Allowing myself to become so emotionally deprived made entering into a relationship with Dan a simple choice. Selfishly I permitted Dan to feed the dried up ground that was my emotion reserve. Dan is the quintessential giver. Always looking for things to do to make the people around him happy. He was put in my path when I was most in need and I was grateful for it, albeit a bit weary.
As time passed, and my emotional well was replenished I returned to myself. With that return came the realization that Dan was not the life partner that I was looking for. But the sting of putting my time into the infertile soil of Lee left me afraid to leave Dan. I felt it was better to be with someone who wanted to be in a relationship, even though my feelings were not as deep as theirs, than love someone who could not give me what I needed.
And so, when Lee finally came around asking to spend more time together I chose Dan. The time of my choice is still clear in my mind. Lee had asked me to join him at a park with his family. This is something that had never happened in our year of dating. I had met only one of his friends in all that time. I knew that his offer was very big for him and still writing this I am pained that I did not chose to go with him, but I had plans with Dan and did not want to break those.
I still do not know now whether it was the best choice (as the tears well while I type I think it was the wrong one), but my action was based on an idea I wanted. The idea of having an invested partner who was willing and able to give and receive in a relationship. The idea was and is still what I want, but not necessarily the person tied to it in that moment of choice. Never underestimate the power of fear to cloud your judgement.
It was the holiday season and Dan and I had just split. After a year together and more than six months of gathering strength and courage, I spoke my truth; that I did not see myself marrying the man who was everything I needed at the time we met. It was a swift separation. Perhaps it was because we had done so much work together, talking and trying to hear each other that I felt we had each done our best. I had closure and no worry that we had missed an opportunity to fix something that was fixable. Perhaps because of that the process of breaking up was relatively painless, though the hit would come in a different form and source.

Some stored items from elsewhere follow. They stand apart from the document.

-- ==== Sys2Proof/Laws/State.lean ====
section
/-!
SUPPORT. What each shared update of the chip leaves alone: one lemma for each field, so that no proof unfolds a record update.
-/
namespace Sys2Proof.Machine
open Sys2Proof

/-! `emit` changes `out` alone. -/
section
variable (o : Out) (c : Chip)

@[simp] theorem emit_host : (emit o c).host = c.host := (rfl)
@[simp] theorem emit_gx : (emit o c).gx = c.gx := (rfl)
@[simp] theorem emit_net : (emit o c).net = c.net := (rfl)
@[simp] theorem emit_fwd : (emit o c).fwd = c.fwd := (rfl)
@[simp] theorem emit_eg : (emit o c).eg = c.eg := (rfl)
@[simp] theorem emit_aud : (emit o c).aud = c.aud := (rfl)
@[simp] theorem emit_vid : (emit o c).vid = c.vid := (rfl)
@[simp] theorem emit_eng : (emit o c).eng = c.eng := (rfl)
@[simp] theorem emit_sched : (emit o c).sched = c.sched := (rfl)
@[simp] theorem emit_pools : (emit o c).pools = c.pools := (rfl)
@[simp] theorem emit_chans : (emit o c).chans = c.chans := (rfl)
@[simp] theorem emit_dram : (emit o c).dram = c.dram := (rfl)
@[simp] theorem emit_time : (emit o c).time = c.time := (rfl)
@[simp] theorem emit_twin : (emit o c).twin = c.twin := (rfl)
@[simp] theorem emit_pwr : (emit o c).pwr = c.pwr := (rfl)
@[simp] theorem emit_mgmt : (emit o c).mgmt = c.mgmt := (rfl)
@[simp] theorem emit_ctrs : (emit o c).ctrs = c.ctrs := (rfl)
@[simp] theorem emit_free : (emit o c).free = c.free := (rfl)

end

/-! `modFn` changes `host` alone. -/
section
variable (fn : Nat) (f : Fn → Fn) (c : Chip)

@[simp] theorem modFn_gx : (modFn fn f c).gx = c.gx := (rfl)
@[simp] theorem modFn_net : (modFn fn f c).net = c.net := (rfl)
@[simp] theorem modFn_fwd : (modFn fn f c).fwd = c.fwd := (rfl)
@[simp] theorem modFn_eg : (modFn fn f c).eg = c.eg := (rfl)
@[simp] theorem modFn_aud : (modFn fn f c).aud = c.aud := (rfl)
@[simp] theorem modFn_vid : (modFn fn f c).vid = c.vid := (rfl)
@[simp] theorem modFn_eng : (modFn fn f c).eng = c.eng := (rfl)
@[simp] theorem modFn_sched : (modFn fn f c).sched = c.sched := (rfl)
@[simp] theorem modFn_pools : (modFn fn f c).pools = c.pools := (rfl)
@[simp] theorem modFn_chans : (modFn fn f c).chans = c.chans := (rfl)
@[simp] theorem modFn_dram : (modFn fn f c).dram = c.dram := (rfl)
@[simp] theorem modFn_time : (modFn fn f c).time = c.time := (rfl)
@[simp] theorem modFn_twin : (modFn fn f c).twin = c.twin := (rfl)
@[simp] theorem modFn_pwr : (modFn fn f c).pwr = c.pwr := (rfl)
@[simp] theorem modFn_mgmt : (modFn fn f c).mgmt = c.mgmt := (rfl)
@[simp] theorem modFn_ctrs : (modFn fn f c).ctrs = c.ctrs := (rfl)
@[simp] theorem modFn_out : (modFn fn f c).out = c.out := (rfl)
@[simp] theorem modFn_free : (modFn fn f c).free = c.free := (rfl)

end

/-! `raise` changes `mgmt` alone. -/
section
variable (i k : Nat) (fn : Option Nat) (o d : Nat) (c : Chip)

@[simp] theorem raise_host : (raise i k fn o d c).host = c.host := (rfl)
@[simp] theorem raise_gx : (raise i k fn o d c).gx = c.gx := (rfl)
@[simp] theorem raise_net : (raise i k fn o d c).net = c.net := (rfl)
@[simp] theorem raise_fwd : (raise i k fn o d c).fwd = c.fwd := (rfl)
@[simp] theorem raise_eg : (raise i k fn o d c).eg = c.eg := (rfl)
@[simp] theorem raise_aud : (raise i k fn o d c).aud = c.aud := (rfl)
@[simp] theorem raise_vid : (raise i k fn o d c).vid = c.vid := (rfl)
@[simp] theorem raise_eng : (raise i k fn o d c).eng = c.eng := (rfl)
@[simp] theorem raise_sched : (raise i k fn o d c).sched = c.sched := (rfl)
@[simp] theorem raise_pools : (raise i k fn o d c).pools = c.pools := (rfl)
@[simp] theorem raise_chans : (raise i k fn o d c).chans = c.chans := (rfl)
@[simp] theorem raise_dram : (raise i k fn o d c).dram = c.dram := (rfl)
@[simp] theorem raise_time : (raise i k fn o d c).time = c.time := (rfl)
@[simp] theorem raise_twin : (raise i k fn o d c).twin = c.twin := (rfl)
@[simp] theorem raise_pwr : (raise i k fn o d c).pwr = c.pwr := (rfl)
@[simp] theorem raise_ctrs : (raise i k fn o d c).ctrs = c.ctrs := (rfl)
@[simp] theorem raise_out : (raise i k fn o d c).out = c.out := (rfl)
@[simp] theorem raise_free : (raise i k fn o d c).free = c.free := (rfl)

end

/-! `errCount` changes `host` alone. -/
section
variable (fn : Nat) (c : Chip)

@[simp] theorem errCount_gx : (errCount fn c).gx = c.gx := (rfl)
@[simp] theorem errCount_net : (errCount fn c).net = c.net := (rfl)
@[simp] theorem errCount_fwd : (errCount fn c).fwd = c.fwd := (rfl)
@[simp] theorem errCount_eg : (errCount fn c).eg = c.eg := (rfl)
@[simp] theorem errCount_aud : (errCount fn c).aud = c.aud := (rfl)
@[simp] theorem errCount_vid : (errCount fn c).vid = c.vid := (rfl)
@[simp] theorem errCount_eng : (errCount fn c).eng = c.eng := (rfl)
@[simp] theorem errCount_sched : (errCount fn c).sched = c.sched := (rfl)
@[simp] theorem errCount_pools : (errCount fn c).pools = c.pools := (rfl)
@[simp] theorem errCount_chans : (errCount fn c).chans = c.chans := (rfl)
@[simp] theorem errCount_dram : (errCount fn c).dram = c.dram := (rfl)
@[simp] theorem errCount_time : (errCount fn c).time = c.time := (rfl)
@[simp] theorem errCount_twin : (errCount fn c).twin = c.twin := (rfl)
@[simp] theorem errCount_pwr : (errCount fn c).pwr = c.pwr := (rfl)
@[simp] theorem errCount_mgmt : (errCount fn c).mgmt = c.mgmt := (rfl)
@[simp] theorem errCount_ctrs : (errCount fn c).ctrs = c.ctrs := (rfl)
@[simp] theorem errCount_out : (errCount fn c).out = c.out := (rfl)
@[simp] theorem errCount_free : (errCount fn c).free = c.free := (rfl)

For the holidays Lee came over to our house to say ‘hi’ to the family (yes, we still talked) when the question of whether he was dating anyone came up. He said yes and the news hit me as if I were a tree being cut down. I couldn’t believe he hadn’t said more, done more. More to tell me he was really ready to start dating, more to reach out and communicate. Didn’t he want to be happy with me? The person who was there for him? Didn’t he think of me at all?
All recollection of his attempts to hang out the summer before were discounted as trivial and not clear enough that he was actually ready for a relationship. I asked him about all of these things over drinks and Lee’s only answer was that we wanted different things. He did not want to get married or have kids. Turns out he really had been listening to me.

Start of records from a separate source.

-- ==== Sys2Proof/Laws/Tables.lean ====
section
/-!
SUPPORT. Laws of the sparse tables: a read after a write to the same key gives the value written, and a write leaves every
other key alone.
-/
namespace Sys2Proof.Machine
open Sys2Proof

variable {α : Type}

@[simp] theorem tget_nil (d : α) (i : Nat) : tget d [] i = d := rfl
@[simp] theorem tfind_nil (i : Nat) : tfind ([] : Tbl α) i = none := rfl

@[simp] theorem tget_tput_same (d : α) (t : Tbl α) (i : Nat) (x : α) : tget d (tput t i x) i = x := by
  induction t with
  | nil => simp [tput, tget]
  | cons e t ih =>
    obtain ⟨k, v⟩ := e
    simp only [tput]
    split
    · simp [tget]
    · split
      · simp [tget]
      · rename_i h _; simp [tget, h, ih]

theorem tget_tput_other (d : α) (t : Tbl α) {i j : Nat} (x : α) (h : i ≠ j) : tget d (tput t i x) j = tget d t j := by
  induction t with
  | nil => simp [tput, tget, h]
  | cons e t ih =>
    obtain ⟨k, v⟩ := e
    simp only [tput]
    split
    · rename_i hk; subst hk; simp [tget, h]
    · split
      · simp [tget, h]
      · simp only [tget]; split <;> [rfl; exact ih]

@[simp] theorem tfind_tput_same (t : Tbl α) (i : Nat) (x : α) : tfind (tput t i x) i = some x := by
  induction t with
  | nil => simp [tput, tfind]
  | cons e t ih =>
    obtain ⟨k, v⟩ := e
    simp only [tput]
    split
    · simp [tfind]
    · split
      · simp [tfind]
      · rename_i h _; simp [tfind, h, ih]

theorem tfind_tput_other (t : Tbl α) {i j : Nat} (x : α) (h : i ≠ j) : tfind (tput t i x) j = tfind t j := by
  induction t with
  | nil => simp [tput, tfind, h]
  | cons e t ih =>
    obtain ⟨k, v⟩ := e
    simp only [tput]
    split
    · rename_i hk; subst hk; simp [tfind, h]
    · split
      · simp [tfind, h]
      · simp only [tfind]; split <;> [rfl; exact ih]

theorem tget_eq_tfind (d : α) (t : Tbl α) (i : Nat) : tget d t i = (tfind t i).getD d := by
  induction t with
  | nil => rfl
  | cons e t ih =>
    obtain ⟨k, v⟩ := e
    simp only [tget, tfind]
    split <;> simp [ih]

@[simp] theorem tget_tmod_same (d : α) (t : Tbl α) (i : Nat) (f : α → α) : tget d (tmod d t i f) i = f (tget d t i) := by
  simp [tmod]

theorem tget_tmod_other (d e : α) (t : Tbl α) {i j : Nat} (f : α → α) (h : i ≠ j) : tget d (tmod e t i f) j = tget d t j := by
  simp [tmod, tget_tput_other _ _ _ h]

/-- A key that was taken out reads as the default. -/
@[simp] theorem tget_tdel_same (d : α) (t : Tbl α) (i : Nat) : tget d (tdel t i) i = d := by
  induction t with
  | nil => rfl
  | cons e t ih =>
    obtain ⟨k, v⟩ := e
    by_cases h : k = i
    · simpa [tdel, h] using ih
    · have : tdel ((k, v) :: t) i = (k, v) :: tdel t i := by simp [tdel, h]
      rw [this]; simp only [tget, h, if_false]; exact ih

theorem tget_tdel_other (d : α) (t : Tbl α) {i j : Nat} (h : i ≠ j) : tget d (tdel t i) j = tget d t j := by
  induction t with
  | nil => rfl
  | cons e t ih =>
    obtain ⟨k, v⟩ := e
    by_cases hk : k = i
    · have hd : tdel ((k, v) :: t) i = tdel t i := by simp [tdel, hk]
      rw [hd, ih]; simp [tget, hk, h]
    · have : tdel ((k, v) :: t) i = (k, v) :: tdel t i := by simp [tdel, hk]
      rw [this]; simp only [tget]; split <;> [rfl; exact ih]

/-- Rising lists: insertion keeps the order. -/
theorem risingFrom_mono {lo lo' : Nat} {l : List Nat} (h : risingFrom lo l = true) (hl : lo' ≤ lo) : risingFrom lo' l = true := by
  cases l with
  | nil => rfl
  | cons k t =>
    simp only [risingFrom, Bool.and_eq_true, decide_eq_true_eq] at h ⊢
    exact ⟨le_trans hl h.1, h.2⟩

theorem risingFrom_lower {lo k : Nat} {l : List Nat} (h : risingFrom lo l = true) (hk : k ∈ l) : lo ≤ k := by
  induction l generalizing lo with
  | nil => cases hk
  | cons a t ih =>
    simp only [risingFrom, Bool.and_eq_true, decide_eq_true_eq] at h
    rcases List.mem_cons.1 hk with rfl | hk
    · exact h.1
    · have := ih h.2 hk; omega

theorem risingFrom_filter {lo : Nat} {l : List Nat} (p : Nat → Bool) (h : risingFrom lo l = true) : risingFrom lo (l.filter p) = true := by
  induction l generalizing lo with
  | nil => rfl
  | cons a t ih =>
    simp only [risingFrom, Bool.and_eq_true, decide_eq_true_eq] at h
    have := ih h.2
    by_cases hp : p a
    · simp [hp, risingFrom, h.1, this]
    · simp [hp, risingFrom_mono this (Nat.le_succ_of_le h.1)]

theorem linsert_rising {lo x : Nat} {l : List Nat} (h : risingFrom lo l = true) (hx : lo ≤ x) : risingFrom lo (linsert l x) = true := by
  induction l generalizing lo with
  | nil => simp [linsert, risingFrom, hx]
  | cons y t ih =>
    have h0 := h
    simp only [risingFrom, Bool.and_eq_true, decide_eq_true_eq] at h
    simp only [linsert]
    split
    · exact h0
    · split
      · simp only [risingFrom, Bool.and_eq_true, decide_eq_true_eq]
        exact ⟨hx, by omega, h.2⟩
      · simp only [risingFrom, Bool.and_eq_true, decide_eq_true_eq]
        exact ⟨h.1, ih h.2 (by omega)⟩

theorem tput_rising {lo i : Nat} {t : Tbl α} (x : α) (h : risingFrom lo (t.map Prod.fst) = true) (hi : lo ≤ i) :
    risingFrom lo ((tput t i x).map Prod.fst) = true := by
  induction t generalizing lo with
  | nil => simp [tput, risingFrom, hi]
  | cons e t ih =>
    obtain ⟨k, v⟩ := e
    simp only [List.map_cons, risingFrom, Bool.and_eq_true, decide_eq_true_eq] at h
    simp only [tput]
    split
    · rename_i hk; subst hk; simp [risingFrom, h.1, h.2]
    · split
      · simp only [List.map_cons, risingFrom, Bool.and_eq_true, decide_eq_true_eq]
        exact ⟨hi, by omega, h.2⟩
      · simp only [List.map_cons, risingFrom, Bool.and_eq_true, decide_eq_true_eq]
        exact ⟨h.1, ih h.2 (by omega)⟩

theorem rising_filter_fst {lo : Nat} {t : Tbl α} (p : Nat × α → Bool) (h : risingFrom lo (t.map Prod.fst) = true) :
    risingFrom lo ((t.filter p).map Prod.fst) = true := by
  induction t generalizing lo with
  | nil => rfl
  | cons a t ih =>
    simp only [List.map_cons, risingFrom, Bool.and_eq_true, decide_eq_true_eq] at h
    have := ih h.2
    by_cases hp : p a
    · simp [hp, risingFrom, h.1, this]
    · simp [hp, risingFrom_mono this (Nat.le_succ_of_le h.1)]

end Sys2Proof.Machine
end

After a little more ranting on my part (he saw is new lady 3-4 times a week compared to my measly 1 on a good week) our conversation turned to other things. To his time in the Middle East and what had actually happened. I asked why he was so sad about events there and the look in his eyes told me he had loved someone there.
I asked him if my hunch was correct and he nodded. He told me of a girl who was helping refugees. They had loved each other and were trying to find a way to get her out of the country, to be with him in the U.S. She never made it that far. When Lee found out about her capture and death he was stateside recovering from surgery. He blamed himself for what happened and let grief consume him. Her name was Norah and I had her face.
So many things clicked for me that night. His reason for not wanting to commit himself to a relationship or have children. They would all be one more thing that could be taken away. I understood how he could treat me the way he did. With a ghost looking at him from his past asking him for a future he would not let himself imagine.